→ **What you have to do**
Among the entries below, find how many lines carry the word "then" and state only that figure.

→ **Data listing**
/-- `SUB (IY+d)` (R653). -/
def exec_sub__iyd (d : Byte) (s : State) : Res := finish (aluMem .sub (s.idxAddr .iy d) 19 s)

/-- `SBC A,IYH` (R654). -/
def exec_sbc_a_iyh (s : State) : Res := .next (alu .sbc (s.getR8 .iyh) 8 s)

/-- `SBC A,IYL` (R654). -/
def exec_sbc_a_iyl (s : State) : Res := .next (alu .sbc (s.getR8 .iyl) 8 s)

/-- `SBC A,(IY+d)` (R654). -/
def exec_sbc_a__iyd (d : Byte) (s : State) : Res := finish (aluMem .sbc (s.idxAddr .iy d) 19 s)

/-- `AND IYH` (R655). -/
def exec_and_iyh (s : State) : Res := .next (alu .and (s.getR8 .iyh) 8 s)

/-- `AND IYL` (R655). -/
def exec_and_iyl (s : State) : Res := .next (alu .and (s.getR8 .iyl) 8 s)

/-- `AND (IY+d)` (R655). -/
def exec_and__iyd (d : Byte) (s : State) : Res := finish (aluMem .and (s.idxAddr .iy d) 19 s)

/-- `XOR IYH` (R656). -/
def exec_xor_iyh (s : State) : Res := .next (alu .xor (s.getR8 .iyh) 8 s)

/-- `XOR IYL` (R656). -/
def exec_xor_iyl (s : State) : Res := .next (alu .xor (s.getR8 .iyl) 8 s)

/-- `XOR (IY+d)` (R656). -/
def exec_xor__iyd (d : Byte) (s : State) : Res := finish (aluMem .xor (s.idxAddr .iy d) 19 s)

/-- `OR IYH` (R657). -/
def exec_or_iyh (s : State) : Res := .next (alu .or (s.getR8 .iyh) 8 s)

/-- `OR IYL` (R657). -/
def exec_or_iyl (s : State) : Res := .next (alu .or (s.getR8 .iyl) 8 s)

/-- `OR (IY+d)` (R657). -/
def exec_or__iyd (d : Byte) (s : State) : Res := finish (aluMem .or (s.idxAddr .iy d) 19 s)

/-- `CP IYH` (R658). -/
def exec_cp_iyh (s : State) : Res := .next (alu .cp (s.getR8 .iyh) 8 s)

/-- `CP IYL` (R658). -/
def exec_cp_iyl (s : State) : Res := .next (alu .cp (s.getR8 .iyl) 8 s)

/-- `CP (IY+d)` (R658). -/
def exec_cp__iyd (d : Byte) (s : State) : Res := finish (aluMem .cp (s.idxAddr .iy d) 19 s)

end Sys2Proof.Machine
end

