-- ==== Sys2Proof/Machine/Block.lean ====
section
/-! DEFINITION. Block transfer and search (44_block_transfer_search.md). A repeating form does one
iteration and, while it must repeat, goes back to its own 0xED byte (R500). -/

set_option linter.style.nameCheck false

namespace Sys2Proof.Machine

/-- A pointer after one iteration: up for the I forms, down for the D forms. -/
def advance (up : Bool) (w : Word) : Word := if up then w + 1#16 else w - 1#16

/-- The end of an iteration: PC goes back by 2 and 21 cycles while it repeats, else 16 (R500). -/
def repeatIf (again : Bool) (s : State) : State :=
  if again then (s.setPc (s.pc - 2#16)).tick 21 else s.tick 16

/-- One transfer, LDI or LDD (R503, R505), before its cycles. -/
def transfer (up : Bool) (s : State) : State :=
  let val := s.peek s.hl
  let bc := s.getR16 .bc - 1#16
  let t := (s.noteRead s.hl).write (s.getR16 .de) val
  (((t.setR16 .hl (advance up s.hl)).setR16 .de (advance up (s.getR16 .de))).setR16 .bc bc).setF
    (transferFlags s.main.f s.main.a val bc)

/-- LDI and LDD. -/
def transferOnce (up : Bool) (s : State) : State := (transfer up s).tick 16

/-- LDIR and LDDR: again until BC is 0 (R504, R506). -/
def transferRepeat (up : Bool) (s : State) : State :=
  let t := transfer up s
  repeatIf (t.getR16 .bc != 0#16) t

/-- One search, CPI or CPD (R507, R509), before its cycles. -/
def search (up : Bool) (s : State) : State :=
  let bc := s.getR16 .bc - 1#16
  (((s.noteRead s.hl).setR16 .hl (advance up s.hl)).setR16 .bc bc).setF
    (searchFlags s.main.f s.main.a (s.peek s.hl) bc)

/-- CPI and CPD. -/
def searchOnce (up : Bool) (s : State) : State := (search up s).tick 16

/-- CPIR and CPDR: again until BC is 0 or the byte matches A (R508, R510). -/
def searchRepeat (up : Bool) (s : State) : State :=
  let t := search up s
  repeatIf (t.getR16 .bc != 0#16 && s.main.a != s.peek s.hl) t

/-! ## The meanings, one for each mnemonic -/

/-- `LDI` (R503). -/
def exec_ldi (s : State) : Res := finish (transferOnce true s)

/-- `CPI` (R507). -/
def exec_cpi (s : State) : Res := finish (searchOnce true s)

/-- `LDD` (R505). -/
def exec_ldd (s : State) : Res := finish (transferOnce false s)

/-- `CPD` (R509). -/
def exec_cpd (s : State) : Res := finish (searchOnce false s)

/-- `LDIR` (R504). -/
def exec_ldir (s : State) : Res := finish (transferRepeat true s)

/-- `CPIR` (R508). -/
def exec_cpir (s : State) : Res := finish (searchRepeat true s)

/-- `LDDR` (R506). -/
def exec_lddr (s : State) : Res := finish (transferRepeat false s)

/-- `CPDR` (R510). -/
def exec_cpdr (s : State) : Res := finish (searchRepeat false s)

end Sys2Proof.Machine
end

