/-- `BIT 3,L` (R780). -/
def exec_bit_3_l (s : State) : Res := .next (bitReg 3 .l s)

/-- `BIT 3,(HL)` (R781). -/
def exec_bit_3__hl (s : State) : Res := finish (bitHl 3 s)

/-- `BIT 3,A` (R780). -/
def exec_bit_3_a (s : State) : Res := .next (bitReg 3 .a s)

/-- `BIT 4,B` (R780). -/
def exec_bit_4_b (s : State) : Res := .next (bitReg 4 .b s)

/-- `BIT 4,C` (R780). -/
def exec_bit_4_c (s : State) : Res := .next (bitReg 4 .c s)

/-- `BIT 4,D` (R780). -/
def exec_bit_4_d (s : State) : Res := .next (bitReg 4 .d s)

/-- `BIT 4,E` (R780). -/
def exec_bit_4_e (s : State) : Res := .next (bitReg 4 .e s)

/-- `BIT 4,H` (R780). -/
def exec_bit_4_h (s : State) : Res := .next (bitReg 4 .h s)

/-- `BIT 4,L` (R780). -/
def exec_bit_4_l (s : State) : Res := .next (bitReg 4 .l s)

/-- `BIT 4,(HL)` (R781). -/
def exec_bit_4__hl (s : State) : Res := finish (bitHl 4 s)

/-- `BIT 4,A` (R780). -/
def exec_bit_4_a (s : State) : Res := .next (bitReg 4 .a s)

/-- `BIT 5,B` (R780). -/
def exec_bit_5_b (s : State) : Res := .next (bitReg 5 .b s)

/-- `BIT 5,C` (R780). -/
def exec_bit_5_c (s : State) : Res := .next (bitReg 5 .c s)

/-- `BIT 5,D` (R780). -/
def exec_bit_5_d (s : State) : Res := .next (bitReg 5 .d s)

/-- `BIT 5,E` (R780). -/
def exec_bit_5_e (s : State) : Res := .next (bitReg 5 .e s)

/-- `BIT 5,H` (R780). -/
def exec_bit_5_h (s : State) : Res := .next (bitReg 5 .h s)

/-- `BIT 5,L` (R780). -/
def exec_bit_5_l (s : State) : Res := .next (bitReg 5 .l s)

/-- `BIT 5,(HL)` (R781). -/
def exec_bit_5__hl (s : State) : Res := finish (bitHl 5 s)

/-- `BIT 5,A` (R780). -/
def exec_bit_5_a (s : State) : Res := .next (bitReg 5 .a s)

/-- `BIT 6,B` (R780). -/
def exec_bit_6_b (s : State) : Res := .next (bitReg 6 .b s)

/-- `BIT 6,C` (R780). -/
def exec_bit_6_c (s : State) : Res := .next (bitReg 6 .c s)

/-- `BIT 6,D` (R780). -/
def exec_bit_6_d (s : State) : Res := .next (bitReg 6 .d s)

/-- `BIT 6,E` (R780). -/
def exec_bit_6_e (s : State) : Res := .next (bitReg 6 .e s)

/-- `BIT 6,H` (R780). -/
def exec_bit_6_h (s : State) : Res := .next (bitReg 6 .h s)

/-- `BIT 6,L` (R780). -/
def exec_bit_6_l (s : State) : Res := .next (bitReg 6 .l s)

/-- `BIT 6,(HL)` (R781). -/
def exec_bit_6__hl (s : State) : Res := finish (bitHl 6 s)

/-- `BIT 6,A` (R780). -/
def exec_bit_6_a (s : State) : Res := .next (bitReg 6 .a s)

/-- `BIT 7,B` (R780). -/
def exec_bit_7_b (s : State) : Res := .next (bitReg 7 .b s)

/-- `BIT 7,C` (R780). -/
def exec_bit_7_c (s : State) : Res := .next (bitReg 7 .c s)

/-- `BIT 7,D` (R780). -/
def exec_bit_7_d (s : State) : Res := .next (bitReg 7 .d s)

/-- `BIT 7,E` (R780). -/
def exec_bit_7_e (s : State) : Res := .next (bitReg 7 .e s)

/-- `BIT 7,H` (R780). -/
def exec_bit_7_h (s : State) : Res := .next (bitReg 7 .h s)

/-- `BIT 7,L` (R780). -/
def exec_bit_7_l (s : State) : Res := .next (bitReg 7 .l s)

/-- `BIT 7,(HL)` (R781). -/
def exec_bit_7__hl (s : State) : Res := finish (bitHl 7 s)

/-- `BIT 7,A` (R780). -/
def exec_bit_7_a (s : State) : Res := .next (bitReg 7 .a s)

/-- `RES 0,B` (R783). -/
def exec_res_0_b (s : State) : Res := .next (resReg 0 .b s)

/-- `RES 0,C` (R783). -/
def exec_res_0_c (s : State) : Res := .next (resReg 0 .c s)

/-- `RES 0,D` (R783). -/
def exec_res_0_d (s : State) : Res := .next (resReg 0 .d s)

/-- `RES 0,E` (R783). -/
def exec_res_0_e (s : State) : Res := .next (resReg 0 .e s)

/-- `RES 0,H` (R783). -/
def exec_res_0_h (s : State) : Res := .next (resReg 0 .h s)

/-- `RES 0,L` (R783). -/
def exec_res_0_l (s : State) : Res := .next (resReg 0 .l s)

/-- `RES 0,(HL)` (R783). -/
def exec_res_0__hl (s : State) : Res := finish (resMem 0 s.hl 15 s)

/-- `RES 0,A` (R783). -/
def exec_res_0_a (s : State) : Res := .next (resReg 0 .a s)

/-- `RES 1,B` (R783). -/
def exec_res_1_b (s : State) : Res := .next (resReg 1 .b s)

/-- `RES 1,C` (R783). -/
def exec_res_1_c (s : State) : Res := .next (resReg 1 .c s)

/-- `RES 1,D` (R783). -/
def exec_res_1_d (s : State) : Res := .next (resReg 1 .d s)

/-- `RES 1,E` (R783). -/
def exec_res_1_e (s : State) : Res := .next (resReg 1 .e s)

→ **Exercise result**
2